Les utilisateurs des médias sociaux chinois appellent au boycott du fabricant américain de puces électroniques après qu’il a émis une directive à l’intention de ses fournisseurs concernant les droits de l’homme.

Intel, le fabricant américain de puces électroniques, est confronté à une réaction brutale de la Chine après avoir demandé à ses fournisseurs de ne pas s’approvisionner en produits ou en main-d’œuvre provenant de la région du Xinjiang.

Contestation de la Chine

Intel a déclaré qu’il lui avait été « demandé de veiller à ce que sa chaîne d’approvisionnement n’utilise pas de main-d’œuvre ou ne s’approvisionne pas en biens ou services » au Xinjiang, conformément aux restrictions imposées par « plusieurs gouvernements ».

Les États-Unis ont accusé la Chine de violations généralisées des droits de l’homme dans la région majoritairement musulmane du Xinjiang, notamment de travail forcé. Pékin a démenti ces allégations.

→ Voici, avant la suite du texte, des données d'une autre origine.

theorem switchRow_frame {r : Remap} {s : State} : OnlyChanges [.mem] s (switchRow r s) := onMem_frame
theorem voidBank_frame {n j bank : Nat} {s : State} : OnlyChanges [.jig] s (voidBank n j bank s) := onJig_frame

theorem copyRow_frame {r : Remap} {found : List Finding} {s : State} :
    OnlyChanges [.clk, .kp, .jig, .joi, .mem, .ecc] s (copyRow r found s) := by
  unfold copyRow
  repeat' first
    | with_reducible exact .refl _ _
    | (with_reducible apply OnlyChanges.step logRemap_frame; decide)
    | (with_reducible apply OnlyChanges.step meetAll_frame; decide)
    | (with_reducible apply OnlyChanges.step onJoi_frame; decide)
    | (with_reducible apply OnlyChanges.step onKp_frame; decide)
    | (with_reducible apply OnlyChanges.step poisonRow_frame; decide)
    | (with_reducible apply OnlyChanges.step switchRow_frame; decide)
    | (with_reducible apply OnlyChanges.step voidBank_frame; decide)

theorem moveRemap_frame {r : Remap} {s : State} :
    OnlyChanges [.clk, .kp, .jig, .joi, .mem, .ecc] s (moveRemap r s).1 := by
  unfold moveRemap
  dsimp only
  repeat' first
    | with_reducible exact .refl _ _
    | (with_reducible apply OnlyChanges.step eccLog_frame; decide)
    | (with_reducible apply OnlyChanges.step logRemap_frame; decide)
    | (with_reducible apply OnlyChanges.step addRemap_frame; decide)
    | (with_reducible apply OnlyChanges.step onKp_frame; decide)
    | (with_reducible apply OnlyChanges.step onEcc_frame; decide)
    | split

theorem moveRemaps_frame {l : List Remap} {s : State} :
    OnlyChanges [.clk, .kp, .jig, .joi, .mem, .ecc] s (moveRemaps l s).1 := by
  unfold moveRemaps
  dsimp only
  repeat' first
    | with_reducible exact .refl _ _
    | (with_reducible apply OnlyChanges.step moveRemap_frame; decide)
    | (with_reducible apply OnlyChanges.step copyRow_frame; decide)
    | (with_reducible apply OnlyChanges.fold; rotate_left; intros)
    | (with_reducible apply OnlyChanges.foldPair; rotate_left; intros)
    | split

theorem retireJoist_frame {cause j : Nat} {s : State} : OnlyChanges [.kp] s (retireJoist cause j s) := by
  unfold retireJoist
  repeat' first
    | with_reducible exact .refl _ _
    | (with_reducible apply OnlyChanges.step onKp_frame; decide)
    | split

theorem zeroBent_frame {b : Nat} {s : State} : OnlyChanges [.mem] s (zeroBent b s) := onMem_frame

theorem marginDone_frame {b : Nat} {sweep : Sweep MarginOutcome} {s : State} :
    OnlyChanges [.clk, .kp, .jig, .joi, .mem, .ecc] s (marginDone b sweep s) := by
  unfold marginDone
  repeat' first
    | with_reducible exact .refl _ _
    | (with_reducible apply OnlyChanges.step bankOutcome_frame; decide)
    | (with_reducible apply OnlyChanges.step clearFindings_frame; decide)
    | (with_reducible apply OnlyChanges.step moveRemaps_frame; decide)
    | (with_reducible apply OnlyChanges.step onEcc_frame; decide)
    | (with_reducible apply OnlyChanges.step retireJoist_frame; decide)
    | (with_reducible apply OnlyChanges.step zeroBent_frame; decide)
    | (with_reducible apply OnlyChanges.fold; rotate_left; intros)

theorem testsStage_frame {selfTestFailed sliceFailed absentLams : List Nat} {margin : Sweep (Nat × MarginOutcome)} {s : State} :
    OnlyChanges [.clk, .kp, .jig, .joi, .mem, .ecc, .bnt] s (testsStage selfTestFailed sliceFailed absentLams margin s) := by
  unfold testsStage
  repeat' first
    | with_reducible exact .refl _ _
    | (with_reducible apply OnlyChanges.step addAbsentLams_frame; decide)
    | (with_reducible apply OnlyChanges.step countSelfTest_frame; decide)
    | (with_reducible apply OnlyChanges.step keptOutcomes_frame; decide)
    | (with_reducible apply OnlyChanges.step marginDone_frame; decide)
    | (with_reducible apply OnlyChanges.step retireJoist_frame; decide)
    | (with_reducible apply OnlyChanges.step toStage_frame; decide)
    | (with_reducible apply OnlyChanges.fold; rotate_left; intros)
    | split

theorem zeroStage_frame {s : State} : OnlyChanges [.kp, .mem] s (zeroStage s) := by
  unfold zeroStage
  repeat' first
    | with_reducible exact .refl _ _
    | (with_reducible apply OnlyChanges.step onKp_frame; decide)
    | (with_reducible apply OnlyChanges.step toStage_frame; decide)
    | (with_reducible apply OnlyChanges.step zeroBent_frame; decide)
    | (with_reducible apply OnlyChanges.fold; rotate_left; intros)
    | split

theorem bentOut_frame {b : Nat} {s : State} : OnlyChanges [.bnt] s (bentOut b s) := setBent_frame

theorem assignBent_frame {b : Nat} {s : State} : OnlyChanges [.bnt] s (assignBent b s) := by
  unfold assignBent
  dsimp only
  repeat' first
    | with_reducible exact .refl _ _
    | (with_reducible apply OnlyChanges.step bentOut_frame; decide)
    | (with_reducible apply OnlyChanges.step setBent_frame; decide)
    | split

theorem fixAssignment_frame {s : State} : OnlyChanges [.kp, .bnt] s (fixAssignment s) := by
  unfold fixAssignment
  repeat' first
    | with_reducible exact .refl _ _
    | (with_reducible apply OnlyChanges.step assignBent_frame; decide)
    | (with_reducible apply OnlyChanges.step onKp_frame; decide)
    | (with_reducible apply OnlyChanges.fold; rotate_left; intros)

theorem sendUcode_frame {b n : Nat} {j : Option Nat} {s : State} : OnlyChanges [.out] s (sendUcode b n j s) := by
  unfold sendUcode
  repeat' first
    | with_reducible exact .refl _ _
    | (with_reducible apply OnlyChanges.step send_frame; decide)
    | split

theorem resendUcode_frame {missing : List (Nat × BitVec 32)} {s : State} : OnlyChanges [.out] s (resendUcode missing s) := by
  unfold resendUcode
  repeat' first
    | with_reducible exact .refl _ _
    | (with_reducible apply OnlyChanges.step sendUcode_frame; decide)
    | (with_reducible apply OnlyChanges.fold; rotate_left; intros)

theorem retireUnloaded_frame {j : Nat} {s : State} : OnlyChanges [.kp] s (retireUnloaded j s) := by
  unfold retireUnloaded
  repeat' first
    | with_reducible exact .refl _ _
    | (with_reducible apply OnlyChanges.step logEvent_frame; decide)
    | (with_reducible apply OnlyChanges.step retireJoist_frame; decide)

theorem afterRound_frame {round : Nat} {missing : List (Nat × BitVec 32)} {s : State} :
    OnlyChanges [.kp, .bnt, .out] s (afterRound round missing s) := by
  unfold afterRound
  repeat' first
    | with_reducible exact .refl _ _
    | (with_reducible apply OnlyChanges.step fixAssignment_frame; decide)
    | (with_reducible apply OnlyChanges.step onKp_frame; decide)
    | (with_reducible apply OnlyChanges.step resendUcode_frame; decide)
    | (with_reducible apply OnlyChanges.step retireUnloaded_frame; decide)
    | (with_reducible apply OnlyChanges.fold; rotate_left; intros)
    | split

theorem loadJoist_frame {s : State} {j : Nat} {t : State} : OnlyChanges [.joi, .mem] t (loadJoist s j t) := by
  unfold loadJoist
  repeat' first
    | with_reducible exact .refl _ _
    | (with_reducible apply OnlyChanges.step onMem_frame; decide)
    | (with_reducible apply OnlyChanges.step setJoist_frame; decide)

theorem reportJoist_frame {s : State} {missed : List (Nat × BitVec 32)} {j : Nat} {t : State} :
    OnlyChanges [.joi, .mem] t (reportJoist s missed j t) := by
  unfold reportJoist
  dsimp only
  repeat' first
    | with_reducible exact .refl _ _
    | (with_reducible apply OnlyChanges.step loadJoist_frame; decide)
    | (with_reducible apply OnlyChanges.step setJoist_frame; decide)
    | split

theorem sendBents_frame {bents : List Nat} {s : State} : OnlyChanges [.out] s (sendBents bents s) := by
  unfold sendBents
  repeat' first
    | with_reducible exact .refl _ _
    | (with_reducible apply OnlyChanges.step sendUcode_frame; decide)
    | (with_reducible apply OnlyChanges.fold; rotate_left; intros)

theorem broadcastStage_frame {missed : List (Nat × BitVec 32)} {s : State} :
    OnlyChanges [.kp, .joi, .mem, .bnt, .out] s (broadcastStage missed s) := by
  unfold broadcastStage
  repeat' first
    | with_reducible exact .refl _ _
    | (with_reducible apply OnlyChanges.step afterRound_frame; decide)
    | (with_reducible apply OnlyChanges.step reportJoist_frame; decide)
    | (with_reducible apply OnlyChanges.step sendBents_frame; decide)
    | (with_reducible apply OnlyChanges.fold; rotate_left; intros)

theorem snapshot_frame {s : State} : OnlyChanges [.qci] s (snapshot s) := onQci_frame

theorem readyStage_frame {s : State} : OnlyChanges [.clk, .kp, .qci, .net] s (readyStage s) := by
  unfold readyStage
  repeat' first
    | with_reducible exact .refl _ _
    | (with_reducible apply OnlyChanges.step onKp_frame; decide)
    | (with_reducible apply OnlyChanges.step openBoots_frame; decide)
    | (with_reducible apply OnlyChanges.step snapshot_frame; decide)
    | (with_reducible apply OnlyChanges.step stampBoot_frame; decide)

theorem reloadFailed_frame {j : Nat} {s : State} : OnlyChanges [.kp, .joi, .bnt] s (reloadFailed j s) := by
  unfold reloadFailed
  dsimp only
  repeat' first
    | with_reducible exact .refl _ _
    | (with_reducible apply OnlyChanges.step bentOut_frame; decide)
    | (with_reducible apply OnlyChanges.step retireUnloaded_frame; decide)
    | (with_reducible apply OnlyChanges.step setJoist_frame; decide)
    | split

theorem reloadReport_frame {j : Nat} {missing : BitVec 32} {s : State} :
    OnlyChanges [.kp, .joi, .mem, .bnt, .out] s (reloadReport j missing s) := by
  unfold reloadReport
  dsimp only
  repeat' first
    | with_reducible exact .refl _ _
    | (with_reducible apply OnlyChanges.step loadJoist_frame; decide)
    | (with_reducible apply OnlyChanges.step reloadFailed_frame; decide)
    | (with_reducible apply OnlyChanges.step resendUcode_frame; decide)
    | (with_reducible apply OnlyChanges.step setJoist_frame; decide)
    | split

theorem clearDies_frame {rate : Nat} {s : State} :
    OnlyChanges [.cfg, .qci, .ten, .bay, .rack, .jig, .joi, .mem, .rfr, .ecc, .bnt, .lnk, .net, .thm, .pwr] s (clearDies rate s) := by
  intro p hp
  cases p <;> first | rfl | exact (hp (by decide)).elim

theorem holdDies_frame {rate : Nat} {s : State} :
    OnlyChanges [.kp, .cfg, .qci, .ten, .bay, .rack, .jig, .joi, .mem, .rfr, .ecc, .bnt, .lnk, .net, .thm, .pwr] s (holdDies rate s) := by
  unfold holdDies
  repeat' first
    | with_reducible exact .refl _ _
    | (with_reducible apply OnlyChanges.step clearDies_frame; decide)
    | (with_reducible apply OnlyChanges.step onKp_frame; decide)

theorem loseClock_frame {hubPll : Bool} {s : State} :
    OnlyChanges [.kp, .cfg, .qci, .ten, .bay, .rack, .jig, .joi, .mem, .rfr, .ecc, .bnt, .lnk, .net, .thm, .pwr] s (loseClock hubPll s) := by
  unfold loseClock
  repeat' first
    | with_reducible exact .refl _ _
    | (with_reducible apply OnlyChanges.step alertOn_frame; decide)
    | (with_reducible apply OnlyChanges.step holdDies_frame; decide)
    | (with_reducible apply OnlyChanges.step logEvent_frame; decide)
    | (with_reducible apply OnlyChanges.step onPwr_frame; decide)
    | split

theorem enterSelfRefresh_frame {f : BankRefresh → BankRefresh} {b : Nat} {s : State} :
    OnlyChanges [.rfr, .bnt] s (enterSelfRefresh f b s) := by
  unfold enterSelfRefresh
  repeat' first
    | with_reducible exact .refl _ _
    | (with_reducible apply OnlyChanges.step onRfr_frame; decide)
    | (with_reducible apply OnlyChanges.step setBent_frame; decide)

theorem ownRefresh_frame {b : Nat} {s : State} : OnlyChanges [.rfr, .bnt] s (ownRefresh b s) := enterSelfRefresh_frame
theorem stopBent_frame {rate b : Nat} {s : State} : OnlyChanges [.bnt] s (stopBent rate b s) := setBent_frame
theorem stopTransit_frame {b : Nat} {s : State} : OnlyChanges [.bnt] s (stopTransit b s) := setBent_frame

theorem loseSill_frame {b : Nat} {s : State} : OnlyChanges [.rfr, .bnt, .pwr] s (loseSill b s) := by
  unfold loseSill
  repeat' first
    | with_reducible exact .refl _ _
    | (with_reducible apply OnlyChanges.step onPwr_frame; decide)
    | (with_reducible apply OnlyChanges.step ownRefresh_frame; decide)
    | (with_reducible apply OnlyChanges.step setBent_frame; decide)
    | (with_reducible apply OnlyChanges.step stopBent_frame; decide)
    | (with_reducible apply OnlyChanges.step stopTransit_frame; decide)

theorem purgePkts_frame {gone : Nat → Bool} {s : State} : OnlyChanges [.net] s (purgePkts gone s) := onNet_frame

theorem dropSession_frame {i : Nat} {s : State} : OnlyChanges [.kp, .qci, .net] s (dropSession i s) := by
  unfold dropSession
  repeat' first
    | with_reducible exact .refl _ _
    | (with_reducible apply OnlyChanges.step onKp_frame; decide)
    | (with_reducible apply OnlyChanges.step onNet_frame; decide)
    | (with_reducible apply OnlyChanges.step onQci_frame; decide)
    | (with_reducible apply OnlyChanges.step purgePkts_frame; decide)
    | (with_reducible apply OnlyChanges.step putSession_frame; decide)

theorem removeQp_frame {key : Nat} {s : State} : OnlyChanges [.net] s (removeQp key s) := by
  unfold removeQp
  repeat' first
    | with_reducible exact .refl _ _
    | (with_reducible apply OnlyChanges.step purgePkts_frame; decide)
    | (with_reducible apply OnlyChanges.step putQp_frame; decide)

theorem dropBinding_frame {t : Nat} {s : State} : OnlyChanges [.net] s (dropBinding t s) := by
  unfold dropBinding
  repeat' first
    | with_reducible exact .refl _ _
    | (with_reducible apply OnlyChanges.step putBinding_frame; decide)
    | (with_reducible apply OnlyChanges.step removeQp_frame; decide)
    | (with_reducible apply OnlyChanges.fold; rotate_left; intros)
    | split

Le Global Times, un tabloïd dirigé par le parti communiste, a qualifié la déclaration d’Intel d' »absurde », ajoutant que l’entreprise – qui a tiré 26% de ses revenus totaux de la Chine en 2020 – « mordait la main qui la nourrit ».

« Ce que nous devons faire, c’est rendre de plus en plus coûteux pour les entreprises d’offenser la Chine afin que leurs pertes soient supérieures à leurs gains », a déclaré le journal dans un éditorial.

Boycott de la Chine !

Sur le service de microblogs chinois Weibo, le chanteur Karry Wang a déclaré qu’il ne serait plus l’ambassadeur de la marque Intel, ajoutant dans un communiqué que « les intérêts nationaux dépassent tout ».

D’autres utilisateurs de Weibo ont appelé les citoyens chinois à boycotter Intel, l’un d’entre eux postant sous le nom de « Vieux Catalan » et disant : « Il faut résister, n’achetez pas ! »

Les multinationales ont été mises sous pression alors qu’elles cherchent à se conformer aux sanctions commerciales liées au Xinjiang tout en continuant à opérer en Chine, l’un de leurs plus grands marchés.

Le Global Times a déclaré dans son éditorial que les multinationales « devraient être capables de supporter, de gérer correctement et d’équilibrer la pression de toutes les parties ».